ドックの若社長バルトが悔しそうに吠えた。
その体からは滝のような汗が滴っている。
「ちくしょう! まだか?! もう長くはもたねえぞ!」
「あっ! あれを!」
ロープの一番端を掴んでウンウンと唸っていた眼鏡少女ヤロヴィナが、空を見上げて叫んだ。
「! 来たか!」
「おおっ! 頼んだぜ、ドラゴン!」
「うおおおっ! ぶちかませーっ!」
全員が疲れを忘れて叫んだ。
彼らが見つめる先、蒼穹を切り裂いてキラリと翼が光った。
みるみるうちに近付いて来る大きな機体。
四式戦闘機・疾風だ。
巨大ネドマもハヤテの接近に気付いたのだろう。慌てて逃げようとしているが、その巨体は今は半ばまで浅瀬に乗り上げている。

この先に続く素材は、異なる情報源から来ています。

/-- LINE_OTN_STATUS_READ. -/
def doLineOtnStatusRead (rq : Req) (s : State) : State :=
  command opLineOtnStatusRead rq { unit := lineUnit rq s, par := engPar 1 rq } s fun s => .done s (lineOtnWords s (engObj (rq.p 0)))
def execLineOtnStatusRead (rq : Req) (s : State) : Host.Outcome State Fault Refusal := ok (doLineOtnStatusRead rq s)

/-- LINE_FEC_STATUS words 0–3. The mean over no codeword of an enabled receiver is open (log entry 10). -/
def lineFecWords (s : State) (e : Nat) : List W32 :=
  let x := otnOf s e
  let f := fecSum x.fec50
  [x.preFec,
   word [(iterLimit s e, 24), (min 255 f.iterMax, 16), (if f.cw = 0 then (if (rxEng s e).state = .off then 0 else freeNat s % 65536) else fracShow (f.iterSum * 100, f.cw), 0)],
   BitVec.ofNat 32 f.uncorr,
   word [(flag (decide (51 ≤ x.cwRun)), 31)]]

/-- LINE_FEC_STATUS_READ. -/
def doLineFecStatusRead (rq : Req) (s : State) : State :=
  command opLineFecStatusRead rq { unit := lineUnit rq s, par := engPar 1 rq } s fun s => .done (drawn s) (lineFecWords s (engObj (rq.p 0)))
def execLineFecStatusRead (rq : Req) (s : State) : Host.Outcome State Fault Refusal := ok (doLineFecStatusRead rq s)

/-- LINE_REALIGN. -/
def doLineRealign (rq : Req) (s : State) : State :=
  command opLineRealign rq
    { unit := lineUnit rq s, par := engPar 1 rq, late := [need (otnOf s (engObj (rq.p 0))).inFrame { st := .busy, detail := 2 }] } s (commitOnly opLineRealign rq)
def execLineRealign (rq : Req) (s : State) : Host.Outcome State Fault Refusal := ok (doLineRealign rq s)
def applyLineRealign (k : Commit) (s : State) : State := realign (engObj (k.p 0)) s

end Sys2Proof.Machine
end

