/-- When the stroke and clock commands execute normally, and what they then leave. -/
def Obligations.StrokeCommandsComplete : Prop :=
  (∀ (rq : Req) (s : State),
    Admitted opStrokeRead rq s → rq.params.length = 0 →
    exec (.strokeRead rq) s = .next (completed opStrokeRead rq s (fun s => strokeStatusWords s) (fun s => s))) ∧
  (∀ (rq : Req) (s : State),
    Admitted opStrokeSet rq s → isolatedRoot s = true → rq.params.length = 2 → rq.p 0 &&& ~~~0x0000FFFF#32 = 0#32 →
    exec (.strokeSet rq) s = .next (completed opStrokeSet rq s (fun _ => []) (fun s => s.onStk fun v => { v with setTo := some (w48 (rq.p 0) (rq.p 1)) }))) ∧
  (∀ (rq : Req) (s : State),
    Admitted opStrokeCfg rq s → rq.params.length = 2 → rq.p 0 &&& ~~~0xFF00C00F#32 = 0#32 → fld (rq.p 0) 3 0 ∈ [0, 1, 2, 3, 15] →
    (signed 32 (rq.p 1).toNat).natAbs ≤ 1000000 →
    exec (.strokeCfg rq) s = .next (scheduled opStrokeCfg rq s)) ∧
  (∀ (rq : Req) (s : State),
    Admitted opStrokeJoin rq s → rq.params.length = 0 → s.root.foreign.isEmpty = false →
    exec (.strokeJoin rq) s = .next (scheduled opStrokeJoin rq s)) ∧
  (∀ (rq : Req) (s : State),
    let c := fld (rq.p 0) 4 0
    Admitted opRefCfg rq s → refAbsent s c = false → rq.params.length = 2 → rq.p 0 &&& ~~~0x0000001F#32 = 0#32 → c < 24 →
    rq.p 1 &&& ~~~0xFFFFFF03#32 = 0#32 → (decide (c < 20) || decide (fld (rq.p 1) 21 16 < 48)) = true → 1 ≤ fld (rq.p 1) 15 8 ∧ fld (rq.p 1) 15 8 ≤ 100 →
    exec (.refCfg rq) s = .next (scheduled opRefCfg rq s)) ∧
  (∀ (rq : Req) (s : State),
    Admitted opRefStatusRead rq s → rq.params.length = 0 →
    exec (.refStatusRead rq) s = .next (completed opRefStatusRead rq s (fun s => clkStatusWords s ++ (List.range 24).map (refCfg s)) (fun s => s))) ∧
  (∀ (rq : Req) (s : State),
    let c := fld (rq.p 0) 4 0
    Admitted opRefForce rq s → rq.params.length = 1 → rq.p 0 &&& ~~~0x0000001F#32 = 0#32 →
    (decide (c < 8) || (decide (20 ≤ c) && decide (c < 24)) || decide (c = 31)) = true →
    exec (.refForce rq) s = .next (scheduled opRefForce rq s)) ∧
  (∀ (rq : Req) (s : State),
    Admitted opClkCfg rq s → rq.params.length = 3 → rq.p 0 &&& ~~~0xE003FFFF#32 = 0#32 → fld (rq.p 0) 31 30 ≠ 3 →
    1 ≤ fld (rq.p 0) 17 0 ∧ fld (rq.p 0) 17 0 ≤ 172800 → rq.p 1 &&& ~~~0xFFFF0000#32 = 0#32 → fld (rq.p 1) 31 16 ≤ 3600 →
    rq.p 2 &&& ~~~0xFE00FE00#32 = 0#32 → fld (rq.p 2) 31 28 ≤ 4 ∧ fld (rq.p 2) 15 12 ≤ 4 →
    exec (.clkCfg rq) s = .next (scheduled opClkCfg rq s)) ∧
  (∀ (rq : Req) (s : State),
    let i := fld (rq.p 0) 11 0
    Admitted opCommitListRead rq s → rq.params.length = 1 → rq.p 0 &&& ~~~0x00000FFF#32 = 0#32 →
    exec (.commitListRead rq) s = .next (answered opCommitListRead rq s (fun s =>
    let l := ((pendingSorted s).drop i).take 1024
    .done s (word [(flag (decide ((pendingSorted s).length ≤ i + l.length)), 31), ((i + l.length) % 4096, 16), (l.length, 0)] ::
      l.flatMap fun c => [word [(c.opcode, 16), (c.tag.toNat, 0)], word [(hi16 (c.stroke.getD 0#48), 0)], BitVec.ofNat 32 (lo32 (c.stroke.getD 0#48))])))) ∧
  (∀ (rq : Req) (s : State),
    let n := w48 (rq.p 0) (rq.p 1)
    Admitted opCommitCancel rq s → rq.params.length = 2 → rq.p 0 &&& ~~~0x0000FFFF#32 = 0#32 →
    exec (.commitCancel rq) s = .next (completed opCommitCancel rq s (fun s => [word [((s.commits.filter fun c => c.stroke = some n).length, 0)]])
      (fun s => s.onCommits fun l => l.filter fun c => c.stroke ≠ some n)))

/-- When the connection-map commands execute normally, and what they then leave. -/
def Obligations.AnvilCommandsComplete : Prop :=
  (∀ (rq : Req) (s : State),
    Admitted opMapWrite rq s → (if bit (rq.p 0) 31 then 3 else 2) ≤ rq.params.length → rq.params.length ≤ (if bit (rq.p 0) 31 then 3 else 4096) →
    rq.p 0 &&& ~~~0x8007FFFF#32 = 0#32 → rq.p 1 &&& ~~~0x00007FFF#32 = 0#32 → mapCountOk rq = true →
    (∀ e < fld (rq.p 1) 14 0, entryOk s (fld (rq.p 0) 18 0 + e) (mapEntry rq e) = true) → mapSealed s = false → s.anvil.sync = none →
    backDiffers (shadowTable s) (fld (rq.p 0) 18 0) (fld (rq.p 1) 14 0) s = false →
    exec (.mapWrite rq) s = .next (completed opMapWrite rq s (fun _ => []) (fun s => (writeShadow (fld (rq.p 0) 18 0) (mapEntries rq) s).onAnvil fun v => { v with shadow := if v.shadow = .synced then .modified else v.shadow }))) ∧
  (∀ (rq : Req) (s : State),
    Admitted opMapCommit rq s → rq.params.length = 0 → mapSealed s = false → s.anvil.sync = none →
    inUse (shadowBank s) ≤ limitAt s (actsAt s (if rq.cmt then some rq.commit else none)) →
    exec (.mapCommit rq) s = .next (completed opMapCommit rq s (fun s => [word [(flag !s.anvil.activeB, 0)]]) (fun s => addCommit opMapCommit rq s))) ∧
  (∀ (rq : Req) (s : State),
    Admitted opMapSync rq s → rq.params.length = 0 → mapSealed s = false → s.anvil.sync = none →
    exec (.mapSync rq) s = .next (runsOn rq s (fun s => s.onAnvil fun v => { v with sync := some (deferred opMapSync rq s) }))) ∧
  (∀ (rq : Req) (s : State),
    let sh := bit (rq.p 0) 31
    let st := fld (rq.p 0) 18 0
    let n := fld (rq.p 1) 11 0
    Admitted opMapRead rq s → rq.params.length = 2 → rq.p 0 &&& ~~~0x8007FFFF#32 = 0#32 → rq.p 1 &&& ~~~0x00000FFF#32 = 0#32 →
    1 ≤ n ∧ n ≤ 4000 ∧ st + n ≤ 524288 →
    exec (.mapRead rq) s = .next (answered opMapRead rq s (fun s =>
    readAnswer (if sh then shadowTable s else activeTable s) st (tgetMany 0#32 (if sh then shadowBank s else activeBank s) st n) [] s))) ∧
  (∀ (rq : Req) (s : State),
    Admitted opMapStatusRead rq s → rq.params.length = 0 →
    exec (.mapStatusRead rq) s = .next (completed opMapStatusRead rq s (fun s => mapStatusWords s) (fun s => s)))

/-- When the container, analyser and test commands execute normally, and what they then leave. -/
def Obligations.ContainerCommandsComplete : Prop :=
  (∀ (rq : Req) (s : State),
    let c := contObj (rq.p 0)
    let e := entryOfParams rq.params
    let old := contEntry s c
    let en := e.srcEn || e.snkEn
    let live := old.srcEn || old.snkEn
    let bound := boundEver s c
    Admitted opContCfg rq s → (e.home ≠ 3 || 4 ≤ e.unit || enginePresent s e.unit) = true → (e.home ≠ 1 || groomPresent s) = true → 5 ≤ rq.params.length →
    rq.params.length ≤ 21 → rq.p 0 &&& ~~~0x00003FFF#32 = 0#32 → rq.p 1 &&& ~~~0xF8FF3F00#32 = 0#32 → e.home ≤ 3 →
    (decide (1 ≤ e.pt ∧ e.pt ≤ 4) || (decide (e.pt = 0) && !en)) = true → e.unit < (if e.home = 0 then 48 else if e.home = 3 then 4 else 1) →
    (!live || (decide (e.home = old.home) && decide (e.unit = old.unit) && decide (e.pt = old.pt))) = true → (bound && decide (e.home = 3)) = false →
    rq.p 3 &&& ~~~0xFFFFF001#32 = 0#32 → 1 ≤ e.degThr ∧ e.degThr ≤ 50000 ∧ 2 ≤ e.degM ∧ e.degM ≤ 10 → rq.p 4 &&& ~~~0x001F7FFF#32 = 0#32 →
    e.runCount ≤ 16 ∧ (decide (1 ≤ e.runCount) || !en) = true → e.n ≤ 24000 ∧ (decide (1 ≤ e.n) || !en) = true → rq.params.length = 5 + e.runCount →
    (decide (rq.params.length < 5 + e.runCount) || decide (e.n ≤ e.billets)) = true → (!bound || decide (24 ≤ e.n)) = true →
    (!(en || bound) || decide (minBillets s c e (if bound then 48 else 24) ≤ e.n)) = true →
    (∀ i < e.runs.length, runInHome s e (e.runs.getD i 0#32) = true ∧ runOverlaps (takenRuns s c) e.runs i = false) →
    (!live || runsChangeOk old e (max old.n e.n)) = true → poolUse s c + e.runCount ≤ 65536 →
    exec (.contCfg rq) s = .next (scheduled opContCfg rq s)) ∧
  (∀ (rq : Req) (s : State),
    let c := contObj (rq.p 0)
    Admitted opContRead rq s → rq.params.length = 1 → rq.p 0 &&& ~~~0x00003FFF#32 = 0#32 →
    exec (.contRead rq) s = .next (answered opContRead rq s (fun s =>
    match readAnswer 2 (4 * c) (contEntry s c).words [] s with
    | .done s' res => readAnswer 3 (poolIndex s' c) (contEntry s' c).runs res s'
    | .slagged s' res i =>
      (match readAnswer 3 (poolIndex s' c) (contEntry s' c).runs res s' with
      | .done s' res | .slagged s' res _ => .slagged s' res i
      | a => a)
    | a => a))) ∧
  (∀ (rq : Req) (s : State),
    Admitted opContStatusRead rq s → rq.params.length = 1 → rq.p 0 &&& ~~~0x00003FFF#32 = 0#32 →
    exec (.contStatusRead rq) s = .next (completed opContStatusRead rq s (fun s => contStatusWords s (contObj (rq.p 0))) (fun s => s))) ∧
  (∀ (rq : Req) (s : State),
    let st := fld (rq.p 1) 13 0
    let n := fld (rq.p 2) 14 0
    Admitted opBaCfg rq s → rq.params.length = 3 → rq.p 0 &&& ~~~0x0000000F#32 = 0#32 → rq.p 1 &&& ~~~0xE0003FFF#32 = 0#32 → fld (rq.p 1) 30 29 ≠ 3 →
    rq.p 2 &&& ~~~0x00007FFF#32 = 0#32 → 1 ≤ n ∧ st + n ≤ 16384 →
    exec (.baCfg rq) s = .next (scheduled opBaCfg rq s)) ∧
  (∀ (rq : Req) (s : State),
    Admitted opBaRead rq s → rq.params.length = 1 → rq.p 0 &&& ~~~0x0000000F#32 = 0#32 →
    exec (.baRead rq) s = .next (completed opBaRead rq s (fun s => checkerWords (baCheckers s (baObj (rq.p 0)))) (fun s => s))) ∧
  (∀ (rq : Req) (s : State),
    let c := contObj (rq.p 0)
    Admitted opTestRead rq s → rq.params.length = 1 → rq.p 0 &&& ~~~0x00003FFF#32 = 0#32 → 2 ≤ (contEntry s c).home →
    exec (.testRead rq) s = .next (completed opTestRead rq s (fun s => checkerWords [tget {} s.cont.chk c]) (fun s => s))) ∧
  (∀ (rq : Req) (s : State),
    let k := fld (rq.p 0) 31 30
    let n := (rq.p 1).toNat
    Admitted opErrInject rq s → rq.params.length = 2 → k ≤ 1 → rq.p 0 &&& ~~~(if k = 0 then 0x00003FFF#32 else 0x4007FFFF#32) = 0#32 →
    rq.p 1 &&& ~~~0x0000FFFF#32 = 0#32 → 1 ≤ n ∧ (decide (k = 0) || decide (n ≤ 125)) = true →
    exec (.errInject rq) s = .next (scheduled opErrInject rq s))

この状況ではいつものように海中に逃げる事は不可能だ。
全員の割れんばかりの歓声を浴びながら、ハヤテは一直線にネドマへと襲い掛かった。
ハヤテの本体から分離するように、大きな翼の下から黒い楕円の塊が二つ、ネドマ目掛けて放たれた。
事前にティトゥから説明を聞かされていた執事のホンザが、ハッと目を見開いた。
「あれが”双炎龍覇轟黒弾”?!」
彼の言葉と共に黒い塊はネドマへと吸い込まれた。
次の瞬間――
ドド――ン!!
「「「「「うわあああああっ!」」」」」
全員の歓声を超える大音響と共に、ネドマの体の辺りから大きな水柱が上がった。
「や、やったのか?!」
息を飲むギルドの副支部長のオミール。
彼らが固唾をのんで見守る先、先程まであれほど暴れていたネドマは、グッタリと触手を垂らして完全に動かなくなった。
人間達の勝利である。
「「「「「いやったああああああ!」」」」」
工員が、騎士団が、鍛冶屋が、ギルド職員が、全員がお互いの肩を叩いて喜びの声を上げた。